Work to complete
What you should output is the data below, unchanged in every character.

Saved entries
::::
/-- Segments are append-only during loading: while a load goes on, no step removes, replaces or reorders an instruction or
a key (R31). -/
def Obligations.SegmentsAreAppendOnly : Prop :=
  ∀ s t : State, s.loading = true → step s = .next t → t.loading = true →
    Memory.keys s.loader.image <+: Memory.keys t.loader.image ∧
    ∀ a, Memory.segment s.loader.image a <+: Memory.segment t.loader.image a

/-! ### The loader -/

/-- The reset values of the loader (R36). The spec gives them as decision D13. -/
def Obligations.ResetValuesOfTheLoader : Prop :=
  State.reset.loader = { image := [], current := none, diags := [] }

/-- Every load starts with an empty image, no current address and no diagnostics, whatever went before (R282). The
steps are log entry 7. -/
def Obligations.LoadStartsFromTheInitialState : Prop :=
  ∀ (s : State) (lines : List Line) (cs : List Call), s.loading = false → s.words = [] → s.calls = .load lines :: cs →
    step s = .next { s with calls := cs, loading := true, lines := lines, lineNo := 0
                            loader := { image := [], current := none, diags := [] } }

/-- A payload is valid exactly when it is one or more characters 0 to 9; its value is read in base 10 (R43). Decision
D18, log entry 17. -/
def Obligations.PayloadIsDecimal : Prop :=
  ∀ (p : List Char) (a : Nat),
    parseDecimal p = some a ↔
      p ≠ [] ∧ (∀ c ∈ p, '0'.toNat ≤ c.toNat ∧ c.toNat ≤ '9'.toNat) ∧
      a = p.foldl (fun v c => 10 * v + (c.toNat - '0'.toNat)) 0

/-- An address header: a new address becomes the last key with the empty segment, a repeat is reported and selects the
existing segment, and a payload that is no decimal aborts the load with AddressParseError (R43, R47, R257). Decisions
D18, D19, D22, D23: log entries 17 to 19; the white space trimmed is log entry 16. -/
def Obligations.AddressHeaderSelectsTheSegment : Prop :=
  ∀ (s : State) (line : Line) (ls : List Line) (afterAt : List Char), s.loading = true → s.words = [] →
    s.lines = line :: ls → trim line = '@' :: afterAt →
    (∀ a, parseDecimal (trim afterAt) = some a → a ∈ Memory.keys s.loader.image →
      step s = .next { s with lines := ls, lineNo := s.lineNo + 1
                              loader := { s.loader with current := some a
                                                        diags := s.loader.diags ++ [.duplicateAddress a] } }) ∧
    (∀ a, parseDecimal (trim afterAt) = some a → a ∉ Memory.keys s.loader.image →
      step s = .next { s with lines := ls, lineNo := s.lineNo + 1
                              loader := { s.loader with current := some a, image := s.loader.image ++ [(a, [])] } }) ∧
    (parseDecimal (trim afterAt) = none →
      step s = .next (afterAbort s (.addressParse (s.lineNo + 1) (trim afterAt))))

/-- A token is a byte exactly when it is two characters, each one of `0` to `9` (0 to 9), `a` to `f` or `A` to `F` (10 to
15); its value is `16*hi + lo` (R44). Decision D17, log entry 17. -/
def Obligations.TokenIsTwoHexDigits : Prop :=
  ∀ (t : List Char) (b : Byte),
    parseByte t = some b ↔
      ∃ hi lo h l, t = [hi, lo] ∧ HexDigitIs hi h ∧ HexDigitIs lo l ∧ b.toNat = 16 * h + l

/-- A data line, in the order of its checks: the token count, the tokens from the left, the current address; a valid
one puts a quarter as many words as it has tokens at the decoder's input (R44, R60, R63, R258). Decisions D15, D22,
D27: log entries 14, 19, 30; the white space that separates tokens is log entry 16. -/
def Obligations.DataLineChecksInOrder : Prop :=
  ∀ (s : State) (line : Line) (ls : List Line) (c : Char) (cs : List Char), s.loading = true → s.words = [] →
    s.lines = line :: ls → trim line = c :: cs → c ≠ '@' →
    (¬ ((tokens (c :: cs)).length ≠ 0 ∧ 4 ∣ (tokens (c :: cs)).length) →
      step s = .next (afterAbort s (.fileFormat (s.lineNo + 1) (.tokenCount (tokens (c :: cs)).length)))) ∧
    ((tokens (c :: cs)).length ≠ 0 → 4 ∣ (tokens (c :: cs)).length →
      (∀ good t bad, tokens (c :: cs) = good ++ t :: bad → (∀ g ∈ good, parseByte g ≠ none) → parseByte t = none →
        step s = .next (afterAbort s (.fileFormat (s.lineNo + 1) (.badToken t)))) ∧
      (∀ bytes, (tokens (c :: cs)).map parseByte = bytes.map some →
        (s.loader.current = none →
          step s = .next (afterAbort s (.fileFormat (s.lineNo + 1) .beforeHeader))) ∧
        (s.loader.current ≠ none →
          step s = .next { s with lines := ls, lineNo := s.lineNo + 1, words := groupWords bytes } ∧
          4 * (groupWords bytes).length = (tokens (c :: cs)).length)))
::::
Problem solution
/-- Segments are append-only during loading: while a load goes on, no step removes, replaces or reorders an instruction or
a key (R31). -/
def Obligations.SegmentsAreAppendOnly : Prop :=
  ∀ s t : State, s.loading = true → step s = .next t → t.loading = true →
    Memory.keys s.loader.image <+: Memory.keys t.loader.image ∧
    ∀ a, Memory.segment s.loader.image a <+: Memory.segment t.loader.image a

/-! ### The loader -/

/-- The reset values of the loader (R36). The spec gives them as decision D13. -/
def Obligations.ResetValuesOfTheLoader : Prop :=
  State.reset.loader = { image := [], current := none, diags := [] }

/-- Every load starts with an empty image, no current address and no diagnostics, whatever went before (R282). The
steps are log entry 7. -/
def Obligations.LoadStartsFromTheInitialState : Prop :=
  ∀ (s : State) (lines : List Line) (cs : List Call), s.loading = false → s.words = [] → s.calls = .load lines :: cs →
    step s = .next { s with calls := cs, loading := true, lines := lines, lineNo := 0
                            loader := { image := [], current := none, diags := [] } }

/-- A payload is valid exactly when it is one or more characters 0 to 9; its value is read in base 10 (R43). Decision
D18, log entry 17. -/
def Obligations.PayloadIsDecimal : Prop :=
  ∀ (p : List Char) (a : Nat),
    parseDecimal p = some a ↔
      p ≠ [] ∧ (∀ c ∈ p, '0'.toNat ≤ c.toNat ∧ c.toNat ≤ '9'.toNat) ∧
      a = p.foldl (fun v c => 10 * v + (c.toNat - '0'.toNat)) 0

/-- An address header: a new address becomes the last key with the empty segment, a repeat is reported and selects the
existing segment, and a payload that is no decimal aborts the load with AddressParseError (R43, R47, R257). Decisions
D18, D19, D22, D23: log entries 17 to 19; the white space trimmed is log entry 16. -/
def Obligations.AddressHeaderSelectsTheSegment : Prop :=
  ∀ (s : State) (line : Line) (ls : List Line) (afterAt : List Char), s.loading = true → s.words = [] →
    s.lines = line :: ls → trim line = '@' :: afterAt →
    (∀ a, parseDecimal (trim afterAt) = some a → a ∈ Memory.keys s.loader.image →
      step s = .next { s with lines := ls, lineNo := s.lineNo + 1
                              loader := { s.loader with current := some a
                                                        diags := s.loader.diags ++ [.duplicateAddress a] } }) ∧
    (∀ a, parseDecimal (trim afterAt) = some a → a ∉ Memory.keys s.loader.image →
      step s = .next { s with lines := ls, lineNo := s.lineNo + 1
                              loader := { s.loader with current := some a, image := s.loader.image ++ [(a, [])] } }) ∧
    (parseDecimal (trim afterAt) = none →
      step s = .next (afterAbort s (.addressParse (s.lineNo + 1) (trim afterAt))))

/-- A token is a byte exactly when it is two characters, each one of `0` to `9` (0 to 9), `a` to `f` or `A` to `F` (10 to
15); its value is `16*hi + lo` (R44). Decision D17, log entry 17. -/
def Obligations.TokenIsTwoHexDigits : Prop :=
  ∀ (t : List Char) (b : Byte),
    parseByte t = some b ↔
      ∃ hi lo h l, t = [hi, lo] ∧ HexDigitIs hi h ∧ HexDigitIs lo l ∧ b.toNat = 16 * h + l

/-- A data line, in the order of its checks: the token count, the tokens from the left, the current address; a valid
one puts a quarter as many words as it has tokens at the decoder's input (R44, R60, R63, R258). Decisions D15, D22,
D27: log entries 14, 19, 30; the white space that separates tokens is log entry 16. -/
def Obligations.DataLineChecksInOrder : Prop :=
  ∀ (s : State) (line : Line) (ls : List Line) (c : Char) (cs : List Char), s.loading = true → s.words = [] →
    s.lines = line :: ls → trim line = c :: cs → c ≠ '@' →
    (¬ ((tokens (c :: cs)).length ≠ 0 ∧ 4 ∣ (tokens (c :: cs)).length) →
      step s = .next (afterAbort s (.fileFormat (s.lineNo + 1) (.tokenCount (tokens (c :: cs)).length)))) ∧
    ((tokens (c :: cs)).length ≠ 0 → 4 ∣ (tokens (c :: cs)).length →
      (∀ good t bad, tokens (c :: cs) = good ++ t :: bad → (∀ g ∈ good, parseByte g ≠ none) → parseByte t = none →
        step s = .next (afterAbort s (.fileFormat (s.lineNo + 1) (.badToken t)))) ∧
      (∀ bytes, (tokens (c :: cs)).map parseByte = bytes.map some →
        (s.loader.current = none →
          step s = .next (afterAbort s (.fileFormat (s.lineNo + 1) .beforeHeader))) ∧
        (s.loader.current ≠ none →
          step s = .next { s with lines := ls, lineNo := s.lineNo + 1, words := groupWords bytes } ∧
          4 * (groupWords bytes).length = (tokens (c :: cs)).length)))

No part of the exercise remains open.